Business News Digital Labels & Publishers

AMRA now directly licensing streaming services in Canada

By | Published on Friday 22 July 2022


Kobalt-owned collecting society AMRA this week confirmed it is now directly licensing the mechanical rights of its clients’ songs to streaming services in Canada.

A key aim of the current iteration of AMRA, ever since it was launched by Kobalt in 2015, has been to make the licensing of the songs rights of the music publishers and songwriters it represents in the digital domain as global as possible.

Music publishing – and especially collective licensing – has traditionally been very territorial, meaning that song rights would often be represented by different sub-publishers and collecting societies in different markets.

This territorial approach has proven challenging in the digital domain, however, because so many digital music services aim to be pretty much global, and inserting all the local sub-publishers and partner collecting societies makes licensing and royalty processing complicated and inefficient.

Many publishers and societies have started directly licensing their rights to streaming services in multiple markets – for example, across the whole of Europe – thus removing some of the territorial complexities. However, for various reasons, local publishers and societies still get involved in plenty of countries.

But some licensing entities have got further in their mission to ultimately achieve truly global licensing. Setting out its mission on its website, AMRA says that the traditional territorial approach to licensing “creates glaring inefficiencies for all sides: the digital platforms are challenged to clear licences locally, while the rightsholders face an increasingly complex and fragmented collections process, causing needless delays and often inaccurate reporting”.

“AMRA, on the other hand”, it goes on, “takes a global, direct approach to digital licensing, collection and administration, all driven by the most advanced rights management platform, KTech. This streamlined model allows AMRA to increase efficiencies, combating the large margin of uncertainty, delay and error that exists in the current fractured system”.

However, there are a small number of countries where there are specific challenges that AMRA is still to tackle in order to get direct licensing underway, and until recently that included Canada. However, the society confirmed this week that, as of April this year, it has been licensing the mechanical rights of its members songs directly to streaming services in that market. Previously that licensing would have been handled by the national mechanical rights society in Canada, CMRRA.

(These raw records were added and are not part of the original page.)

-- ==== Sys2Proof/Machine/Berths.lean ====
section
/-!
DEFINITION. Berths (spec/17_berths.md): their registers (R388, R389, R391), the berth operations (R393 to
R401), and skim (R404, R405).
-/

namespace Sys2Proof.Machine

/-! ### Numbers of a berth's registers -/

def bclust (b : BitVec 4) : Nat := dev (0x400 + b.toNat)
def bquad (b : BitVec 4) : Nat := dev (0x480 + b.toNat)
def bseg (b : BitVec 4) : Nat := dev (0x500 + b.toNat)
def bkey (b : BitVec 4) (i : Nat) : Nat := dev (0x700 + 8 * b.toNat + i)
def berthctl (b : BitVec 4) : Nat := dev (0x380 + b.toNat)
def hmslice (b : BitVec 4) : Nat := dev (0x300 + b.toNat)
def waymask (sl : Nat) (b : BitVec 4) : Nat := dev (0x2000 + 16 * sl + b.toNat)

/-- Every berth index. -/
def allBerths : List (BitVec 4) := (List.range 16).map (BitVec.ofNat 4)

/-- The VFs assigned to a berth (R388). -/
def State.vfsOf (s : State) (b : BitVec 4) : BitVec 16 := (s.sysreg (berthctl b) 0).extractLsb' 16 16

/-- FWXLATE of pilot core i after its VF has been given to a berth: BERTH of a register that has been written is
written again (R439). -/
def State.pilotBerth (s : State) (i : Nat) (b : BitVec 4) : State :=
  match find? (dev (0xA40 + i)) s.sysregs with
  | some w => s.setSysreg (dev (0xA40 + i)) (setBits w 4 4 b.toNat)
  | none => s

/-- VFS of a berth replaced; the pilot cores of its VFs are the berth's (R58, R387). -/
def State.setVfs (s : State) (b : BitVec 4) (v : BitVec 16) : State :=
  ((List.range 16).filter fun i => v.getLsbD i).foldl (fun s i => (s.modAgent i fun a => { a with berth := b }).pilotBerth i b)
    (s.setSysreg (berthctl b) (setBits (s.sysreg (berthctl b) 0) 16 16 v.toNat))

/-- The berth a VF is assigned to (R390). -/
def State.berthOfVf (s : State) (v : Nat) : Option (BitVec 4) := allBerths.find? fun b => (s.vfsOf b).getLsbD v

/-! ### BERTHCTL (R388, R390) -/

/-- A VF that loses its assignment while locked or running: its TDI is in ERROR (R390). -/
def State.tdiLost (s : State) (v : Nat) : State :=
  let x := s.vf (BitVec.ofNat 4 v)
  if x.tdi == .locked || x.tdi == .run then
    (s.modVf (BitVec.ofNat 4 v) fun x => { x with tdi := .error }).note 0xB7 v 0
  else s

/-- A write of BERTHCTL: CONF, VERIFY and ADMIT, and VFS, to which an active berth adds no bit. A VF given
to another berth leaves the one it had. -/
def State.writeBerthctl (s : State) (b : BitVec 4) (v : Word) : State :=
  let n := berthctl b
  let old := s.vfsOf b
  let new : BitVec 16 := v.extractLsb' 16 16
  let s := s.setSysreg n (setBits (s.sysreg n 0) 0 3 (bits v 2 0))
  if (s.berth b).state = 1 && new &&& ~~~old != 0 then s
  else
    let gone := (List.range 16).filter fun i => old.getLsbD i && !new.getLsbD i
    let come := (List.range 16).filter fun i => !old.getLsbD i && new.getLsbD i
    let s := come.foldl (fun s i => match s.berthOfVf i with
      | some b' => (s.setVfs b' (setBit (s.vfsOf b') i false)).tdiLost i
      | none => s) s
    (gone.foldl State.tdiLost s).setVfs b new

def execBerthctlWrite (b : BitVec 4) (v : Word) (s : State) : Host.Outcome State Fault Refusal :=
  .next (s.writeBerthctl b v)

/-! ### Resources (R389) -/

/-- The berth whose resource register this is: BCLUST, BQUAD, BSEG or BKEY. -/
def resourceBerth (num : Nat) : Option (BitVec 4) :=
  if 0x400 ≤ num && num < 0x410 || 0x480 ≤ num && num < 0x490 || 0x500 ≤ num && num < 0x510 then
    some (BitVec.ofNat 4 (num % 16))
  else if 0x700 ≤ num && num < 0x780 then some (BitVec.ofNat 4 ((num - 0x700) / 8))
  else none

/-- The same register of another berth. -/
def resourceOf (num : Nat) (b : BitVec 4) : Nat :=
  if num < 0x700 then num / 16 * 16 + b.toNat else 0x700 + 8 * b.toNat + num % 8

/-- A write of a resource register, ignored and logged outside STATE 0 and 3 and where another berth owns
what it gives. The teams on a cluster that leaves are swapped out. -/
def State.writeResource (s : State) (num : Nat) (v : Word) : State :=
  match resourceBerth num with
  | none => s
  | some b =>
    let v := if 0x500 ≤ num && num < 0x510 then v &&& 0xFFFF else v
    let taken := allBerths.any fun x => x != b && s.sysreg (dev (resourceOf num x)) 0 &&& v != 0
    if !((s.berth b).state = 0 || (s.berth b).state = 3) || taken then s.note 0 b.toNat (BitVec.ofNat 64 num)
    else
      let old := s.sysreg (dev num) 0
      let isClust := num / 16 = 0x40
      let s := if isClust then s.swapOutWhere fun t => match t.placed with
          | some c => old.getLsbD (c.toNat / 4) && !v.getLsbD (c.toNat / 4) && (s.gridOf t.grid).any (·.berth == b)
          | none => false
        else s
      let s := s.setSysreg (dev num) v
      if isClust && v = 0 then s.modBerth b fun x => { x with state := 0 } else s

def execBerthResourceWrite (num : BitVec 16) (v : Word) (s : State) : Host.Outcome State Fault Refusal :=
  .next (s.writeResource num.toNat v)

/-! ### Way masks (R391) -/

/-- A way of a slice is being removed: kept in bits [47:32] of the register, which read as zero. -/
def State.removing (s : State) (sl w : Nat) : Bool :=
  allBerths.any fun b => (s.sysreg (waymask sl b) 0).getLsbD (32 + w)

/-- Lines of a slice that lie in ways under removal. -/
def State.leaving (s : State) (sl : Nat) : List L2Line :=
  s.l2.filter fun l => isHbm (64 * l.line) && sliceOf (64 * l.line) == sl && s.removing sl l.way

/-- Removals of a slice that have taken every line are over. -/
def State.settleWays (s : State) (sl : Nat) : State :=
  if s.leaving sl != [] then s
  else allBerths.foldl (fun s b =>
    let x := s.sysreg (waymask sl b) 0
    if x.getLsbD 31 then s.setSysreg (waymask sl b) (x &&& 0xFFFF) else s) s

/-- A write of WAYMASK: ways added at once, and the removal of ways begun. -/
def State.writeWaymask (s : State) (sl : Nat) (b : BitVec 4) (v : Word) : State :=
  let n := waymask sl b
  let old := s.sysreg n 0
  let new := v &&& 0xFFFF
  let others := allBerths.any fun x => x != b && s.sysreg (waymask sl x) 0 &&& new != 0
  if old.getLsbD 31 || others then s.note 0 b.toNat (BitVec.ofNat 64 (0x2000 + 16 * sl + b.toNat))
  else
    let gone := old &&& 0xFFFF &&& ~~~new
    if gone = 0 then s.setSysreg n new
    else (s.setSysreg n (new ||| (gone <<< 32) ||| 0x80000000)).settleWays sl

/-- A line of a removed way taken: written back, made invalid, its pins lost. -/
def State.takeLine (s : State) (line : Nat) : State :=
  let s := (s.writeBackLine line).dropLine line
  { s with clusters := s.clusters.map fun c => (c.1, { c.2 with
      table := c.2.table.map fun e => ({ e with pins := e.pins.filter (· != line) } : Entry) }) }

def execWaymaskWrite (sl : BitVec 8) (b : BitVec 4) (v : Word) (s : State) : Host.Outcome State Fault Refusal :=
  .next (s.writeWaymask sl.toNat b v)
def execWaymaskLineTake (sl : BitVec 8) (line : Nat) (s : State) : Host.Outcome State Fault Refusal :=
  if (s.leaving sl.toNat).any (·.line == line) then .next ((s.takeLine line).settleWays sl.toNat) else .next s

/-! ### BOPCMD (R393) -/

/-- The fields of a command. -/
def bopB (c : Word) : BitVec 4 := c.extractLsb' 4 4
def bopSrc (c : Word) : BitVec 4 := c.extractLsb' 8 4
def bopMig (c : Word) : Bool := c.getLsbD 23
def bopArea (c : Word) : Nat := bits c 47 24 * 2 ^ 24
def bopVfs (c : Word) : BitVec 16 := c.extractLsb' 48 16

/-- BOPSTAT reads BUSY. -/
def State.bopBusy (s : State) : Bool := (s.sysreg (dev 0x588) 0).getLsbD 63

/-- An operation refused (R401). -/
def State.refuseBop (s : State) (op reason : Nat) : State :=
  (s.setBopStat false reason op 0xB6).note 0xB6 op (BitVec.ofNat 64 reason)

/-! ### QUIESCE, RESUME, ABANDON (R394, R397, R400) -/

/-- An engine stopped at a boundary with its accumulators saved in its quad's matrix frame (R323, R394);
the sequencer and the engine stay held. -/
def State.saveEngine (s : State) (c : Nat) : State :=
  match (s.cluster c).mx.quad with
  | none => s
  | some q => match s.teamOf q with
    | none => s
    | some t => match s.gridOf t.grid with
      | none => s
      | some g =>
        let used := (s.teams.filter (·.grid == t.grid)).filterMap (·.mxFrame)
        let frame := match t.mxFrame with
          | some n => some n
          | none => (List.range g.mfCount).find? (!used.contains ·)
        match frame, s.agent (64 + c) with
        | some n, some a => (s.modTeam q fun t => { t with mxFrame := some n }).saveMatrixFrame g n (s.cluster c).mx a
        | _, _ => s

/-- QUIESCE begun: no packet is taken, every queue is unmapped, every gang leaves its slot. -/
def State.quiesce (s : State) (c : Word) : State :=
  let b := bopB c
  if (s.berth b).state != 1 then s.refuseBop 1 1
  else
    let tmo := bits c 15 12
    let s := (s.setBopStat true 0 1 0).setAdmit b false
    let s := s.modBerth b fun x => { x with
      state := 2, stopped := s.clk, quiesceEnd := if tmo = 0 then none else some (s.clk + 2 ^ tmo * 700000) }
    let s := (s.queues.filter fun q => q.berth == b && q.mapped).foldl State.unmapQueue s
    let gangs := s.all.filter fun a => a.prof == .full && a.berth == b && a.inSlot && a.run != .leaving
    let s := gangs.foldl (fun s a => s.leaveSlot a.id true) s
    ((List.range 64).filter fun c => s.coreIn b (4 * c)).foldl State.saveEngine s

def execQuiesce (c : Word) (s : State) : Host.Outcome State Fault Refusal :=
  .next (if s.bopBusy then s else s.quiesce c)

/-- Work of a quiescing berth that its end waits for: copies, walks, and a prologue run. -/
def State.quiesceBusy (s : State) (b : BitVec 4) : Bool :=
  s.clusters.any (fun c => c.2.copies.any (·.berth == b)) || s.walks.any (·.berth == b)
    || !s.engineFree b || s.all.any fun a => a.prof == .full && a.berth == b && a.run == .leaving

/-- Step 4 of QUIESCE, and its end. -/
def execQuiesceComplete (b : BitVec 4) (s : State) : Host.Outcome State Fault Refusal :=
  if (s.berth b).state != 2 || s.quiesceBusy b then .next s
  else
    let gangs := s.all.filter fun a => a.prof == .full && a.berth == b && a.run != .off
    let s := gangs.foldl (fun s a => s.flushGang a.id false) s
    -- a line whose page is still walked, or served by the pilot, is waited for
    if gangs.any fun a => (s.agent a.id).any (·.unflushed false) then .next s
    else .next (((s.emptyCaches b).modBerth b fun x => { x with state := 3, quiesceEnd := none }).setBopStat false 0 1 0)

/-- The time for which a berth's queued records have waited leaves out its stop up to now, for each from when it was
queued (R394); what is still to come of the stop begins now. -/
def State.creditStop (s : State) (b : BitVec 4) : State :=
  let st := (s.berth b).stopped
  let wait := fun (r : Record) => ({ r with since := r.since + (s.clk - max r.since st) } : Record)
  let s : State := { s with records := changeIf (fun r => r.berth == b && r.queued) wait s.records }
  s.modBerth b fun x => { x with stopped := s.clk }

/-- The berth active again: recorded cancellations are performed, and waiting times go on (R394, R400). -/
def State.reactivate (s : State) (b : BitVec 4) : State :=
  (((s.creditStop b).modBerth b fun x => { x with state := 1, quiesceEnd := none, exported := none }).setAdmit b true).recorded b

def State.resume (s : State) (c : Word) : State :=
  if (s.berth (bopB c)).state != 3 then s.refuseBop 4 1 else (s.reactivate (bopB c)).setBopStat false 0 4 0

def State.abandon (s : State) (c : Word) : State :=
  let st := (s.berth (bopB c)).state
  (if st = 2 || st = 3 then s.reactivate (bopB c) else s).setBopStat false 0 5 0

def execResume (c : Word) (s : State) : Host.Outcome State Fault Refusal :=
  .next (if s.bopBusy then s else s.resume c)
def execAbandon (c : Word) (s : State) : Host.Outcome State Fault Refusal :=
  .next (if s.bopBusy then s else s.abandon c)

/-- The limit of TMO has passed first. -/
def execQuiesceTimeout (b : BitVec 4) (s : State) : Host.Outcome State Fault Refusal :=
  let x := s.berth b
  match x.quiesceEnd with
  | some t => if x.state != 2 || s.clk < t then .next s else .next ((s.reactivate b).refuseBop 1 6)
  | none => .next s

Confirming the latest change, AMRA CEO Tomas Ericsson says: “As music continues its breakneck speed to penetrate every corner of the earth, and streaming continues to be consumers’ preferred form of listening, it is our obligation to ensure songwriters and our publishing clients capture that value”.

“This is why AMRA already licenses digital rights on behalf of our publisher clients directly in over 212 territories outside the US”, he adds. “The addition of Canada makes perfect sense and adds to AMRA’s ability to deliver added value and services to our clients”.

The streaming of music actually exploits both the so called mechanical rights and performing rights of songs. These are sometimes licensed together and sometimes licensed separately. To that end, the Canadian performing rights society SOCAN will continue to license the performing rights of AMRA clients to streaming services in Canada.